Statistical analysis

Statistical Analysis System (SAS) software was used (SAS Institute Inc. Cary, North Carolina, SAS 9.2). Initially, two different analyses were performed for each outcome variable: A “between-person” analysis and a “within-person analysis”. The “between-person” analysis addressed the question of whether patients who had higher vitamin D tended to have lower disease activity (or other outcomes). To perform this analysis we assessed the association between patient-specific average vitamin D levels, and patient-specific average disease activity levels. The “within person” analysis addressed the question of whether patients tended to have less disease activity when they had higher vitamin D levels. To perform this analysis we create two new variables: 1) the difference between a patient’s observed vitamin D at each visit and that patient’s average vitamin D, and 2) the difference between a patient’s observed level of disease activity at each visit and that patient’s average level of disease activity. Then we assessed the association between those two variables using a longitudinal regression model. If the results of both the “between-person” and “within-person” analyses were consistent, we summarized the results with a single longitudinal regression model of disease activity regressed on vitamin D which draws from both types of relationships.

For each analysis, we fit two models: 1) a model that assumed a linear relationship between vitamin D and disease activity (“one-slope model”), and a model that allowed for the linear relationship between vitamin D and disease activity to change after vitamin D reached 40 mg/nL (two slope models). These models were based on exploratory analyses that suggested that the relationship between some variables and vitamin D changed at that point. In all models we controlled for race, age, age squared, sex, use of prednisone, use of hydroxychloroquine and date. Correlations between multiple observations from the same patients were modeled using mixed effects models with random intercepts and an auto-regressive correlation structure for the residuals. Dependent variables considered included PGA, SELENA-SLEDAI, complement C3, complement C4, anti-dsDNA, hs-CRP, and log-transformed urine protein/creatinine ratio. We also fit models with binary dependent variables (e.g. PGA≥1) to determine the association between vitamin D levels and the odds of high disease activity.

Results

Demographic and other baseline variables

From May 2009 to October 2011. 1006 SLE patients in the cohort contributed 5935 visits with serum 25-hydroxyvitamin D measurements. They were 91% female with mean age 49.6 (SD = 13.2). 54% were Caucasian, 37% African-American and 8% other ethnicities. 110 (11%) contributed 1 visit, 313 (31%) had 2–5 visits, 517 (51%) had 6–9 visits, and 65 (6%) had 10–16 visits.

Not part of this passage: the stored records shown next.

-- ==== Sys2Proof/Machine/State.lean ====
section
/-!
DEFINITION. The state of the A3612, the reasons a step can stop, and the state right after a reset.

State is in two parts. `Setup` holds what the order machinery reads and never writes: patterns, frame, tables, mode,
guard, store, preload and clock. `Live` holds what it works on: the pool, the holes, the rails, the lanes, the zones,
the slots, the notices and the links. That an operation on the live part leaves the setup alone is then seen from its
type.
-/

namespace Sys2Proof.Machine

/-- Reasons a step faults. -/
inductive Fault where
  /-- A store address outside 0..8191, which does not exist. No command raises it: the checks of R184 and R185 refuse
  such an address first. Safe: a fault lets nothing false be proved. -/
  | storeHole (addr : Nat)
  deriving DecidableEq, Repr

/-- Reasons a step is refused. -/
inductive Refusal where
  /-- A command with no meaning yet. Raised by refused arms of `exec` alone; no arm is refused. Safe. -/
  | notModelled (mnemonic : String)
  deriving DecidableEq, Repr

/-- The part of the state that the order machinery only reads. -/
structure Setup where
  patterns : Vector (Option Pattern) 4
  freeRows : Nat
  frame : Option Frame
  tables : Tables
  mode : Mode
  guard : Guard
  pins : GuardPins
  strap : Bool
  resetHeld : Bool
  store : Store
  preload : PreloadState
  engine : Option Engine
  lockout : Bool
  resetCause : ResetCause
  restart : RestartPhase
  headHold : Option Nat
  now : Nat
  freeIndex : Nat
  deriving DecidableEq, Repr

/-- The part of the state that commands and reports work on. -/
structure Live where
  pool : List Order
  slow : Bool
  holes : List Hole
  holdings : Vector (Option Holding) 12
  travels : Vector (Option Travel) 12
  requestsA : List Request
  requestsB : List Request
  unitsInUse : Nat
  lanes : Vector Lane 2
  zones : Vector Zone 8
  slots : Vector Slot 12
  notices : Vector (Option Notice) 52
  cell : CellLink
  heads : Vector HeadLink 12
  deriving DecidableEq, Repr

/-- The state of the A3612, with the queue of commands waiting to be taken. -/
structure State where
  setup : Setup
  live : Live
  pending : List Instr
  deriving DecidableEq, Repr

/-- The live part after a reset of the given cause: R24, R56, R72, R78, R99, R112, R140, R160, R182. -/
def Live.reset (cause : ResetCause) : Live :=
  { pool := []
    slow := false
    holes := []
    holdings := Vector.replicate 12 none
    travels := Vector.replicate 12 none
    requestsA := []
    requestsB := []
    unitsInUse := 0
    lanes := Vector.replicate 2 Lane.reset
    zones := Vector.replicate 8 Zone.reset
    slots := Vector.replicate 12 Slot.reset
    notices := noticesAfterReset cause
    cell := CellLink.reset
    heads := Vector.replicate 12 HeadLink.reset }

/-- The machine right after a reset with cause POWER (R193): every block at its reset value, RESTARTED posted, and the
preload begun (R187). What a reset does not set (the inputs, the strap, the store, the clock) has the values of log
entries 3, 4 and 6. -/
def State.reset : State :=
  { setup :=
      { patterns := Vector.replicate 4 none
        freeRows := Config.patternRows
        frame := none
        tables := Tables.defaults
        mode := .standby
        guard := { ch1 := .closed, ch2 := .closed, state := .closed, timer := none }
        pins := { ch1 := .closed, ch2 := .closed }
        strap := false
        resetHeld := false
        store := { cells := [], present := true, writing := none }
        preload := .running
        engine := some Engine.start
        lockout := true
        resetCause := .power
        restart := .idle
        headHold := none
        now := 0
        freeIndex := 0 }
    live := Live.reset .power
    pending := [] }

end Sys2Proof.Machine
end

At the first visit when vitamin D was measured (prior to supplementation), seven hundred and sixty three patients (76%) had levels of 25-hydroxy vitamin D below 40 ng/mL (insufficient) (Table 3). This percentage was significantly higher among African-Americans (85%, p<.0001) and among those aged 30–50 (79%, p=.0070).

Table 3.

Mean 25-Hydroxy Vitamin D and Proportion with low 25-Hydroxy Vitamin D at the First Assessment, by Demographic Characteristics.

Characteristic Mean (SD)
Vitamin D		 P-value Number (%) with
Vitamin D below
40 ng/mL		 P-value
Overall 29.8 (14.8) 763 (76%)
Sex
Female (n=920) 29.7 (15.0) 0.50 698 (76%) 0.95
Male (n=86) 30.8 (13.2) 65 (76%)
Race
White (n=545) 33.2 (13.7) <0.0001 382 (70%) <0.0001
Black (n=377) 24.4 (14.5) 321 (85%)
Other (n=84) 32.1 (16.3) 60 (71%)
Age Group
<30 (n=157) 31.1 (16.1) 0.0042 109 (69%)
30–44 (n=349) 28.4 (14.8) 273 (78%) 0.0070
45–49 (n=364) 29.2 (14.1) 289 (79%)
60+ (n=136) 33.5 (14.6) 92 (68%)
Open in a new tab

Changes associated with increases in vitamin D (Table 4)

Table 4.

Effect of Change in 25 Hydroxy Vitamin D on SLE Disease Activity (Longitudinal Regression Models with One or Two-Slopes).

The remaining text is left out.